On 11/24/25 3:01 PM, Michael S. Tsirkin wrote:
> On Wed, Nov 19, 2025 at 01:15:16PM -0600, Daniel Jurgens wrote:
>> When probing a virtnet device, attempt to read the flow filter

>> +    for (i = 0; i < ff->ff_mask->count; i++) {
>> +            if (sel->length > MAX_SEL_LEN) {
>> +                    WARN_ON_ONCE(true);
>> +                    err = -EINVAL;
>> +                    goto err_ff_action;
>> +            }
>> +            real_ff_mask_size += sizeof(struct virtio_net_ff_selector) + 
>> sel->length;
>> +            if (real_ff_mask_size > ff_mask_size) {
>> +                    WARN_ON_ONCE(true);
>> +                    err = -EINVAL;
>> +                    goto err_ff_action;
>> +            }
>> +            sel = (void *)sel + sizeof(*sel) + sel->length;
>> +    }
> 
> 
> I am trying to figure out whether this is safe with
> a buggy/malicious device which passes count > VIRTIO_NET_FF_MASK_TYPE_MAX

It should be safe. The count is u8, so it's bounded at a low number of
iterations. We shouldn't overrun the allocated memory with the existing
checks.

> 
> 
> In fact, what if a future device supports more types?
> There does not need to be a negotiation about what driver
> needs, right?
> 

I think I should a check of the type, check that each type is only set
once.
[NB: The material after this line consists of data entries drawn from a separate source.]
/-- The inner repeat of R368: the loaded voltage of a segment, none when the pack cannot carry the power. -/
def State.loadedV (s : State) (j k o pp : Nat) : Nat → Nat → Option Nat
  | 0, _ => none
  | f + 1, c =>
    let r := cdiv (s.resT j k c * s.rd R.GAU_RF_RFAC) 1000
    if o * o < 4 * r * pp then none
    else
      let v := (o + isqrt (o * o - 4 * r * pp)) / 2
      if c < s.rateClass (cdiv (pp * 1000) v) then s.loadedV j k o pp f (c + 1) else some v

/-- The energy of one column, segment by segment, from soc down. -/
def State.eCol (s : State) (k pp : Nat) : Nat → Nat → Nat → Nat
  | 0, _, e => e
  | f + 1, soc, e =>
    if soc = 0 then e
    else
      let j := segBelow soc
      let q := (soc - gauPoint j) * s.rd R.GAU_QL_Q_L / 65536
      let o := s.ocv j k
      match s.loadedV j k o pp 4 (s.rateClass (cdiv (pp * 1000) o)) with
      | none => e
      | some v =>
        if v < s.gp 3 0 then e
        else s.eCol k pp f (gauPoint j) (e + v * q * s.gp 4 1000 * 1024 / 1000000000)

/-- The pack is in a state the ledger may use: Unknown or Known (R370). -/
def State.packOn (s : State) : Bool := decide (s.rd R.GAU_STAT_PSTATE = 1) || decide (s.rd R.GAU_STAT_PSTATE = 2)

/-- e_g in grains (R368). -/
def State.deliverable (s : State) : Nat :=
  if !s.packOn || decide (s.gauT < s.tempK 0) then 0
  else
    let pp := s.packPower
    let es := (s.cols s.gauT).map (fun k => s.eCol k pp 32 (s.rd R.GAU_SOC_SOC) 0)
    es.foldl min (es.headD 0) * s.rd R.GAU_RF_DERATE / 1000

/-- The learned values are written to the code flash, outside a save and with main power present (R378). -/
def State.lrnWrite (s : State) : State :=
  if s.seq.main && decide (s.cvn.code = 0) then
    let l := { s.gau.learned with soc := s.rd R.GAU_SOC_SOC }
    let s := { s with gau := { s.gau with learned := l, lvFlash := some l, lrnDue := false } }
    (s.lvAppend).wr R.GAU_LRNT_TICK s.tick
  else { s with gau := { s.gau with lrnDue := true } }

/-- ESTIMATE (R365, R368): due at the periodic phase or on a trigger; the estimate goes to the ledger and starts a
recomputation (R186), and the first one of a cold boot sets the ledger's start values (R189). During a countdown an
estimate below it replaces it (R200). -/
def State.doEstimate (s : State) : State :=
  let per := s.rd R.GAU_SMP_EST_INT
  if s.on R.GAU_STAT_HIB || !(s.gau.estDue || decide (per ≠ 0 ∧ s.tick % per = 512 % per)) then s
  else
    -- values that a save left in the island are written before the ledger's first recomputation (R378)
    let s := if !s.ledger.started && s.gau.lrnDue then s.lrnWrite else s
    let e := min s.deliverable (2 ^ 32 - 1)
    let s := (s.wr R.GAU_EG_E_G e).wr R.LDG_EGAU_E_G e
    let s := { s with gau := { s.gau with estDue := false, socEst := s.rd R.GAU_SOC_SOC, tEst := s.gauT } }
    let s := if s.on R.LDG_STAT_CDN_ACT && decide (e < s.rd R.LDG_CDN_CDN) then (s.wr R.LDG_CDN_CDN e).cdnpNow else s
    let s := if s.ledger.started then s
      else { s.wr R.LDG_EUSE_E_USE e with ledger := { s.ledger with started := true, tLast := s.tick } }
    s.ledgerStart false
And break if I hit a type >= VIRTIO_NET_FF_MASK_TYPE.

I think that should be sufficient. If the spec is ever expanded to
include more selector types it would have to insist they come after the
existing ones. The MAX_SEL_LEN check will come after the break on unkown
type.

Then it should be able to maintain compatibility with newer controllers.